> [YOUR ASSIGNMENT]
Give again, unaltered, the lines of the listing below that run from the line having "(List.range 128).all (fun" through the line having "if bad.isEmpty then 0#64".

§ §

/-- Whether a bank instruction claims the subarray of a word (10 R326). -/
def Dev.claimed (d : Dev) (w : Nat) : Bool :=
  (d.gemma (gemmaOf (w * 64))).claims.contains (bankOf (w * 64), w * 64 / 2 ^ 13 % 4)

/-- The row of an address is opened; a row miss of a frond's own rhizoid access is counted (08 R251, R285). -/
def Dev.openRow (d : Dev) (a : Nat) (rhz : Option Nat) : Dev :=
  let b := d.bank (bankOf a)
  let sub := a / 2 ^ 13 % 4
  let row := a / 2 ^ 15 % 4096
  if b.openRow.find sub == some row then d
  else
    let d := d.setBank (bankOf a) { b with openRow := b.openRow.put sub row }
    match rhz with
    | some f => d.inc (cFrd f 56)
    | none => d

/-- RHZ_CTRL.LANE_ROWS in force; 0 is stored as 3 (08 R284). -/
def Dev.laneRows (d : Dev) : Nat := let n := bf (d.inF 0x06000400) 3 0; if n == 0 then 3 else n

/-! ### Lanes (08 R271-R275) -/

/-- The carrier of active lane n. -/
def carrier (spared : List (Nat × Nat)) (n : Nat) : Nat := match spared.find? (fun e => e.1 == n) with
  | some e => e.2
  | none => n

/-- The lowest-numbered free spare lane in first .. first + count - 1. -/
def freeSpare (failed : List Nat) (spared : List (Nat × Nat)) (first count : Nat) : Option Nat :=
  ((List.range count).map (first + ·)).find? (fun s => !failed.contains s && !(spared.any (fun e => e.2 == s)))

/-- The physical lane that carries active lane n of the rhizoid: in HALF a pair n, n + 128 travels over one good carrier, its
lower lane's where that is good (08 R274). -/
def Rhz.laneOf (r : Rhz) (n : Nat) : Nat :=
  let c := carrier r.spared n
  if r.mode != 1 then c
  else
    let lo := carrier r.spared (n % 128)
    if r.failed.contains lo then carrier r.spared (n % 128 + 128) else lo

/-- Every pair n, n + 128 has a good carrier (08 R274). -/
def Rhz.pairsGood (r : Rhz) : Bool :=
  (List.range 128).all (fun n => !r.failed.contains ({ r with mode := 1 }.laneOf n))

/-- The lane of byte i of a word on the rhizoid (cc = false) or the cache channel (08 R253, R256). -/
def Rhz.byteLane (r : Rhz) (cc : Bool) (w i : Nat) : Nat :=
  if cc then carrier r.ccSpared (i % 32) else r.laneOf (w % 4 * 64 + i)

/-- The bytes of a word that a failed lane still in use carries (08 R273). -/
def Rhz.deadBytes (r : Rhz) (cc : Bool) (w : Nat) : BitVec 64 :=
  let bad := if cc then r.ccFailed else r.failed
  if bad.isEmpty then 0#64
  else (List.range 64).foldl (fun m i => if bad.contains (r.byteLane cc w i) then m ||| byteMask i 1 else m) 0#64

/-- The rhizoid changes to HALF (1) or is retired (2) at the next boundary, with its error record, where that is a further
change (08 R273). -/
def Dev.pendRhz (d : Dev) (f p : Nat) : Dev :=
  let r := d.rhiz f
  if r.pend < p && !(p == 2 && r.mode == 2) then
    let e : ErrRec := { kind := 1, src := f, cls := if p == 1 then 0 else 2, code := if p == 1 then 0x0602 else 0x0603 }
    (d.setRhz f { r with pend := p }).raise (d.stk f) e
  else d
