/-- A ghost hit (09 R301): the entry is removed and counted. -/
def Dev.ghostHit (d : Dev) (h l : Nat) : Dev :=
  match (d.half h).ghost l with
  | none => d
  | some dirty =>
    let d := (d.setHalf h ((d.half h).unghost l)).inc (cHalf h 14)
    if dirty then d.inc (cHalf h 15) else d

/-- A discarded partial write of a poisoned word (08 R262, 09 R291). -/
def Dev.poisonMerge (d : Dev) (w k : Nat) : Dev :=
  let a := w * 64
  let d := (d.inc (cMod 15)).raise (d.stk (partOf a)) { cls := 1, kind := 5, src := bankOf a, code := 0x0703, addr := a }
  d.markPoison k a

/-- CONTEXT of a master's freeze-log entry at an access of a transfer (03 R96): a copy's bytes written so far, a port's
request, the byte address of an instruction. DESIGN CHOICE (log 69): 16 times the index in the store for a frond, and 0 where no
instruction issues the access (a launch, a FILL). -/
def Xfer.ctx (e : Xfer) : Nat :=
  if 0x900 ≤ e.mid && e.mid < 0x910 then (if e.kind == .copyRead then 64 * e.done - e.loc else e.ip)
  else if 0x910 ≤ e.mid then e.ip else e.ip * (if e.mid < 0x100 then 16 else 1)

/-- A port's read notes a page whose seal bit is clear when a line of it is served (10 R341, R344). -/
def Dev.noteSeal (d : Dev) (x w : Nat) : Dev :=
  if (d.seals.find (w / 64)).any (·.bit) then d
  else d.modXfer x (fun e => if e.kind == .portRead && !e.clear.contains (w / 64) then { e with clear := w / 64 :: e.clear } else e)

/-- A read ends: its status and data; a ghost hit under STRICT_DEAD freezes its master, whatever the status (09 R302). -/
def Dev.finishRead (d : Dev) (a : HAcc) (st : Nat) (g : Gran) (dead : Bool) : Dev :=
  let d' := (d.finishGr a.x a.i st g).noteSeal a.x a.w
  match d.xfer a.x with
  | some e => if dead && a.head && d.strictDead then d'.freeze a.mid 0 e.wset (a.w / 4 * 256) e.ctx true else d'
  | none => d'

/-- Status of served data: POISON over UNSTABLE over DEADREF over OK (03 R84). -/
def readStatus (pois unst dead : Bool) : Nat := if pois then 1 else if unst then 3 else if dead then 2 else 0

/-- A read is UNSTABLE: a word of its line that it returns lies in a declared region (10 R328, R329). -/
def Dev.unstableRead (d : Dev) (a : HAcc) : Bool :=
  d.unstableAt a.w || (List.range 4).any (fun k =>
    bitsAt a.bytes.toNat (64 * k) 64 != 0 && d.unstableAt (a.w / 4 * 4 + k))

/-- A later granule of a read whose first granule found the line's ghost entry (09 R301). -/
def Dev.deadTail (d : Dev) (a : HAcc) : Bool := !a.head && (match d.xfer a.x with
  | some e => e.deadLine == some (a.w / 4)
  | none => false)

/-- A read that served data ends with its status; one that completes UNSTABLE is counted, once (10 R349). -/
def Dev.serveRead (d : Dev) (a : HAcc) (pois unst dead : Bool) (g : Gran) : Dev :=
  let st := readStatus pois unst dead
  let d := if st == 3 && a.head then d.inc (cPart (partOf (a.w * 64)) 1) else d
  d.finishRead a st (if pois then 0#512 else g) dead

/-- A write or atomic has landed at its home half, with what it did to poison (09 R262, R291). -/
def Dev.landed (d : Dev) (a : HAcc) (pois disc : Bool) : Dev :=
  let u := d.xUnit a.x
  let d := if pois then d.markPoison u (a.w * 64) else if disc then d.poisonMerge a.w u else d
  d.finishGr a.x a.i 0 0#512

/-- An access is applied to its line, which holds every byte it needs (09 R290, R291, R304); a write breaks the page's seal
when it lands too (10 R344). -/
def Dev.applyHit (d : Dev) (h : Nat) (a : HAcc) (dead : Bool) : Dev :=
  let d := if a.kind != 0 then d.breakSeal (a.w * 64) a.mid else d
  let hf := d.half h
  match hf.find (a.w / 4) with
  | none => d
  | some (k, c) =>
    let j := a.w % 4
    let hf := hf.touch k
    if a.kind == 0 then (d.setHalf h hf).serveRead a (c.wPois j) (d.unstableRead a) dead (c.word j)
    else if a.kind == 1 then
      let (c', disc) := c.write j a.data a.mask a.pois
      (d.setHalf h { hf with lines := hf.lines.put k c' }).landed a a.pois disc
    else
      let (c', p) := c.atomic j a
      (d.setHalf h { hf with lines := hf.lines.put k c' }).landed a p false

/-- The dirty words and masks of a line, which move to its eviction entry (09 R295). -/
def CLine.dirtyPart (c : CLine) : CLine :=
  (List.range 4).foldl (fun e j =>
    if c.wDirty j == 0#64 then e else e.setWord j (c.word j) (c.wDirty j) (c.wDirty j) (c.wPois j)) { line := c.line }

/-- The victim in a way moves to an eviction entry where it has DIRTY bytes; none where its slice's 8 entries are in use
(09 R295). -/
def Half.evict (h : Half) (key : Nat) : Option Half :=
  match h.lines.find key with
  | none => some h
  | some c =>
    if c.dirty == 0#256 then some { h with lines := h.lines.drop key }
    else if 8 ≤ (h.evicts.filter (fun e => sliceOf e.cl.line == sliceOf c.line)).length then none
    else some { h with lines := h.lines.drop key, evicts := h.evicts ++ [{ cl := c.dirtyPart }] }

§ §

> [COMPLETED TASK]
  (List.range 128).all (fun n => !r.failed.contains ({ r with mode := 1 }.laneOf n))

/-- The lane of byte i of a word on the rhizoid (cc = false) or the cache channel (08 R253, R256). -/
def Rhz.byteLane (r : Rhz) (cc : Bool) (w i : Nat) : Nat :=
  if cc then carrier r.ccSpared (i % 32) else r.laneOf (w % 4 * 64 + i)

/-- The bytes of a word that a failed lane still in use carries (08 R273). -/
def Rhz.deadBytes (r : Rhz) (cc : Bool) (w : Nat) : BitVec 64 :=
  let bad := if cc then r.ccFailed else r.failed
  if bad.isEmpty then 0#64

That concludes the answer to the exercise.